De otro lado, el derecho de la constitución es, cada vez más, un derecho de
derechos. Un derecho que es derecho positivo, pero paulatinamente menos positivista,
con una función creciente de la argumentación jurídica y una deseable y esperada
incorporación de componentes teóricos y especulativos que, estando presentes en la
norma, han vivido postergados frente a la urgente y perentoria formalización jurídico-
normativa, tan necesaria.
Estamos inmersos en un proceso de reconstrucción del arsenal instrumental del
jurista docente, del que podría ser indicativa la importancia creciente e insoslayable de la
enseñanza a través del caso. Una benéfica consecuencia de una constitución normativa
que ya nadie prevé como pasajera…
Nos debemos una necesaria reflexión colectiva sobre la determinación del espacio
propio, y el impropio, para los recursos instrumentales informáticos.

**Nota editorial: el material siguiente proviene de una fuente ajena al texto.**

-- ==== Sys2Proof/Machine/Dispatch.lean ====
section
/-! DEFINITION. The dispatch: one arm per instruction, each one call of its meaning. -/

namespace Sys2Proof.Machine

open Sys2Proof

def exec (i : Instr) (s : State) : Host.Outcome State Fault Refusal :=
  match i with
  | .illegal00 j k b y => Sys2Proof.Machine.execIllegal00 j k b y s
  | .rightShiftQ j k b y => Sys2Proof.Machine.execRightShiftQ j k b y s
  | .rightShiftA j k b y => Sys2Proof.Machine.execRightShiftA j k b y s
  | .rightShiftAq j k b y => Sys2Proof.Machine.execRightShiftAq j k b y s
  | .compare j k b y => Sys2Proof.Machine.execCompare j k b y s
  | .leftShiftQ j k b y => Sys2Proof.Machine.execLeftShiftQ j k b y s
  | .leftShiftA j k b y => Sys2Proof.Machine.execLeftShiftA j k b y s
  | .leftShiftAq j k b y => Sys2Proof.Machine.execLeftShiftAq j k b y s
  | .enterQ j k b y => Sys2Proof.Machine.execEnterQ j k b y s
  | .enterA j k b y => Sys2Proof.Machine.execEnterA j k b y s
  | .enterB j k b y => Sys2Proof.Machine.execEnterB j k b y s
  | .sendExternalFunction jh kh b y => Sys2Proof.Machine.execSendExternalFunction jh kh b y s
  | .storeQ j k b y => Sys2Proof.Machine.execStoreQ j k b y s
  | .storeA j k b y => Sys2Proof.Machine.execStoreA j k b y s
  | .storeB j k b y => Sys2Proof.Machine.execStoreB j k b y s
  | .storeChannel jh kh b y => Sys2Proof.Machine.execStoreChannel jh kh b y s
  | .addA j k b y => Sys2Proof.Machine.execAddA j k b y s
  | .subtractA j k b y => Sys2Proof.Machine.execSubtractA j k b y s
  | .multiply j k b y => Sys2Proof.Machine.execMultiply j k b y s
  | .divide j k b y => Sys2Proof.Machine.execDivide j k b y s
  | .replaceAPlusY j k b y => Sys2Proof.Machine.execReplaceAPlusY j k b y s
  | .replaceAMinusY j k b y => Sys2Proof.Machine.execReplaceAMinusY j k b y s
  | .addQ j k b y => Sys2Proof.Machine.execAddQ j k b y s
  | .subtractQ j k b y => Sys2Proof.Machine.execSubtractQ j k b y s
  | .enterYPlusQ j k b y => Sys2Proof.Machine.execEnterYPlusQ j k b y s
  | .enterYMinusQ j k b y => Sys2Proof.Machine.execEnterYMinusQ j k b y s
  | .storeAPlusQ j k b y => Sys2Proof.Machine.execStoreAPlusQ j k b y s
  | .storeAMinusQ j k b y => Sys2Proof.Machine.execStoreAMinusQ j k b y s
  | .replaceYPlusQ j k b y => Sys2Proof.Machine.execReplaceYPlusQ j k b y s
  | .replaceYMinusQ j k b y => Sys2Proof.Machine.execReplaceYMinusQ j k b y s
  | .replaceYPlus1 j k b y => Sys2Proof.Machine.execReplaceYPlus1 j k b y s
  | .replaceYMinus1 j k b y => Sys2Proof.Machine.execReplaceYMinus1 j k b y s
  | .enterLp j k b y => Sys2Proof.Machine.execEnterLp j k b y s
  | .addLp j k b y => Sys2Proof.Machine.execAddLp j k b y s
  | .subtractLp j k b y => Sys2Proof.Machine.execSubtractLp j k b y s
  | .compareMasked j k b y => Sys2Proof.Machine.execCompareMasked j k b y s
  | .replaceLp j k b y => Sys2Proof.Machine.execReplaceLp j k b y s
  | .replaceAPlusLp j k b y => Sys2Proof.Machine.execReplaceAPlusLp j k b y s
  | .replaceAMinusLp j k b y => Sys2Proof.Machine.execReplaceAMinusLp j k b y s
  | .storeLp j k b y => Sys2Proof.Machine.execStoreLp j k b y s
  | .selectiveSet j k b y => Sys2Proof.Machine.execSelectiveSet j k b y s
  | .selectiveComplement j k b y => Sys2Proof.Machine.execSelectiveComplement j k b y s
  | .selectiveClear j k b y => Sys2Proof.Machine.execSelectiveClear j k b y s
  | .selectiveSubstitute j k b y => Sys2Proof.Machine.execSelectiveSubstitute j k b y s
  | .replaceSelectiveSet j k b y => Sys2Proof.Machine.execReplaceSelectiveSet j k b y s
  | .replaceSelectiveComplement j k b y => Sys2Proof.Machine.execReplaceSelectiveComplement j k b y s
  | .replaceSelectiveClear j k b y => Sys2Proof.Machine.execReplaceSelectiveClear j k b y s
  | .replaceSelectiveSubstitute j k b y => Sys2Proof.Machine.execReplaceSelectiveSubstitute j k b y s
  | .jumpArithmetic j k b y => Sys2Proof.Machine.execJumpArithmetic j k b y s
  | .jumpManual j k b y => Sys2Proof.Machine.execJumpManual j k b y s
  | .jumpActiveInput jh kh b y => Sys2Proof.Machine.execJumpActiveInput jh kh b y s
  | .jumpActiveOutput jh kh b y => Sys2Proof.Machine.execJumpActiveOutput jh kh b y s
  | .returnJumpArithmetic j k b y => Sys2Proof.Machine.execReturnJumpArithmetic j k b y s
  | .returnJumpManual j k b y => Sys2Proof.Machine.execReturnJumpManual j k b y s
  | .terminateInput jh kh b y => Sys2Proof.Machine.execTerminateInput jh kh b y s
  | .terminateOutput jh kh b y => Sys2Proof.Machine.execTerminateOutput jh kh b y s
  | .repeatInstr j k b y => Sys2Proof.Machine.execRepeatInstr j k b y s
  | .bSkip j k b y => Sys2Proof.Machine.execBSkip j k b y s
  | .bJump j k b y => Sys2Proof.Machine.execBJump j k b y s
  | .activateInput jh kh b y => Sys2Proof.Machine.execActivateInput jh kh b y s
  | .activateOutput jh kh b y => Sys2Proof.Machine.execActivateOutput jh kh b y s
  | .activateInputMonitor jh kh b y => Sys2Proof.Machine.execActivateInputMonitor jh kh b y s
  | .activateOutputMonitor jh kh b y => Sys2Proof.Machine.execActivateOutputMonitor jh kh b y s
  | .illegal7700 b y => Sys2Proof.Machine.execIllegal7700 b y s
  | .fpAdd b y => Sys2Proof.Machine.execFpAdd b y s
  | .fpSubtract b y => Sys2Proof.Machine.execFpSubtract b y s
  | .fpMultiply b y => Sys2Proof.Machine.execFpMultiply b y s
  | .unassigned7704 b y => Sys2Proof.Machine.execUnassigned7704 b y s
  | .fpDivide b y => Sys2Proof.Machine.execFpDivide b y s
  | .fpPack b y => Sys2Proof.Machine.execFpPack b y s
  | .fpUnpack b y => Sys2Proof.Machine.execFpUnpack b y s
  | .decimalTest b y => Sys2Proof.Machine.execDecimalTest b y s
  | .decimalAdd b y => Sys2Proof.Machine.execDecimalAdd b y s
  | .decimalSubtract b y => Sys2Proof.Machine.execDecimalSubtract b y s
  | .decimalCompareEqual b y => Sys2Proof.Machine.execDecimalCompareEqual b y s
  | .decimalComplement b y => Sys2Proof.Machine.execDecimalComplement b y s
  | .decimalAddCarry b y => Sys2Proof.Machine.execDecimalAddCarry b y s
  | .decimalSubtractBorrow b y => Sys2Proof.Machine.execDecimalSubtractBorrow b y s
  | .decimalCompareLess b y => Sys2Proof.Machine.execDecimalCompareLess b y s
  | .unassigned7720 b y => Sys2Proof.Machine.execUnassigned7720 b y s
  | .enterAq b y => Sys2Proof.Machine.execEnterAq b y s
  | .addAq b y => Sys2Proof.Machine.execAddAq b y s
  | .compareAqEqual b y => Sys2Proof.Machine.execCompareAqEqual b y s
  | .complementAq b y => Sys2Proof.Machine.execComplementAq b y s
  | .storeAq b y => Sys2Proof.Machine.execStoreAq b y s
  | .subtractAq b y => Sys2Proof.Machine.execSubtractAq b y s
  | .compareAqLess b y => Sys2Proof.Machine.execCompareAqLess b y s
  | .scaleFactorShift b y => Sys2Proof.Machine.execScaleFactorShift b y s
  | .charPackLower b y => Sys2Proof.Machine.execCharPackLower b y s
  | .charPackUpper b y => Sys2Proof.Machine.execCharPackUpper b y s
  | .decimalConvertLower b y => Sys2Proof.Machine.execDecimalConvertLower b y s
  | .decimalConvertUpper b y => Sys2Proof.Machine.execDecimalConvertUpper b y s
  | .charUnpackLower b y => Sys2Proof.Machine.execCharUnpackLower b y s
  | .charUnpackUpper b y => Sys2Proof.Machine.execCharUnpackUpper b y s
  | .executeRemote b y => Sys2Proof.Machine.execExecuteRemote b y s
  | .enterB0Jump b y => Sys2Proof.Machine.execEnterB0Jump b y s
  | .enterB1Jump b y => Sys2Proof.Machine.execEnterB1Jump b y s
  | .enterB2Jump b y => Sys2Proof.Machine.execEnterB2Jump b y s
  | .enterB3Jump b y => Sys2Proof.Machine.execEnterB3Jump b y s
  | .enterB4Jump b y => Sys2Proof.Machine.execEnterB4Jump b y s
  | .enterB5Jump b y => Sys2Proof.Machine.execEnterB5Jump b y s
  | .enterB6Jump b y => Sys2Proof.Machine.execEnterB6Jump b y s
  | .enterB7Jump b y => Sys2Proof.Machine.execEnterB7Jump b y s
  | .unassigned7750 b y => Sys2Proof.Machine.execUnassigned7750 b y s
  | .logicalRightShiftQ b y => Sys2Proof.Machine.execLogicalRightShiftQ b y s
  | .testAndSet b y => Sys2Proof.Machine.execTestAndSet b y s
  | .maskedAlphaEqual b y => Sys2Proof.Machine.execMaskedAlphaEqual b y s
  | .executiveReturn b y => Sys2Proof.Machine.execExecutiveReturn b y s
  | .logicalRightShiftA b y => Sys2Proof.Machine.execLogicalRightShiftA b y s
  | .logicalRightShiftAq b y => Sys2Proof.Machine.execLogicalRightShiftAq b y s
  | .maskedAlphaLess b y => Sys2Proof.Machine.execMaskedAlphaLess b y s
  | .unassigned7760 b y => Sys2Proof.Machine.execUnassigned7760 b y s
  | .enterIfrRir b y => Sys2Proof.Machine.execEnterIfrRir b y s
  | .loadPlr b y => Sys2Proof.Machine.execLoadPlr b y s
  | .unassigned7763 b y => Sys2Proof.Machine.execUnassigned7763 b y s
  | .unassigned7764 b y => Sys2Proof.Machine.execUnassigned7764 b y s
  | .storeIfr b y => Sys2Proof.Machine.execStoreIfr b y s
  | .enterRir b y => Sys2Proof.Machine.execEnterRir b y s
  | .unassigned7767 b y => Sys2Proof.Machine.execUnassigned7767 b y s
  | .initiateSyncInterrupt b y => Sys2Proof.Machine.execInitiateSyncInterrupt b y s
  | .enterBWorker b y => Sys2Proof.Machine.execEnterBWorker b y s
  | .storeChannelNumber b y => Sys2Proof.Machine.execStoreChannelNumber b y s
  | .enterCsr b y => Sys2Proof.Machine.execEnterCsr b y s
  | .unassigned7774 b y => Sys2Proof.Machine.execUnassigned7774 b y s
  | .storeBWorker b y => Sys2Proof.Machine.execStoreBWorker b y s
  | .unassigned7776 b y => Sys2Proof.Machine.execUnassigned7776 b y s
  | .unassigned7777 b y => Sys2Proof.Machine.execUnassigned7777 b y s

end Sys2Proof.Machine
end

Y de los
audiovisuales. Sin olvidar que sigue siendo cierto en ambos casos que el medio es el
mensaje.
Más allá de estas modestas indicaciones, dirigidas a sumarse a otras, no estimo
aconsejable ir. Ni tampoco avanzar mucho más en la pretensión de describir una
situación tan fluida como la presente. Pero es nuestra obligación tener unas respuestas
de emergencia que nos permita seguir enseñando. Que nos permita situar la enseñanza
y la transmisión de conocimientos jurídico-constitucionales en un escenario que, como
siempre, ni siquiera conocemos a ciencia cierta.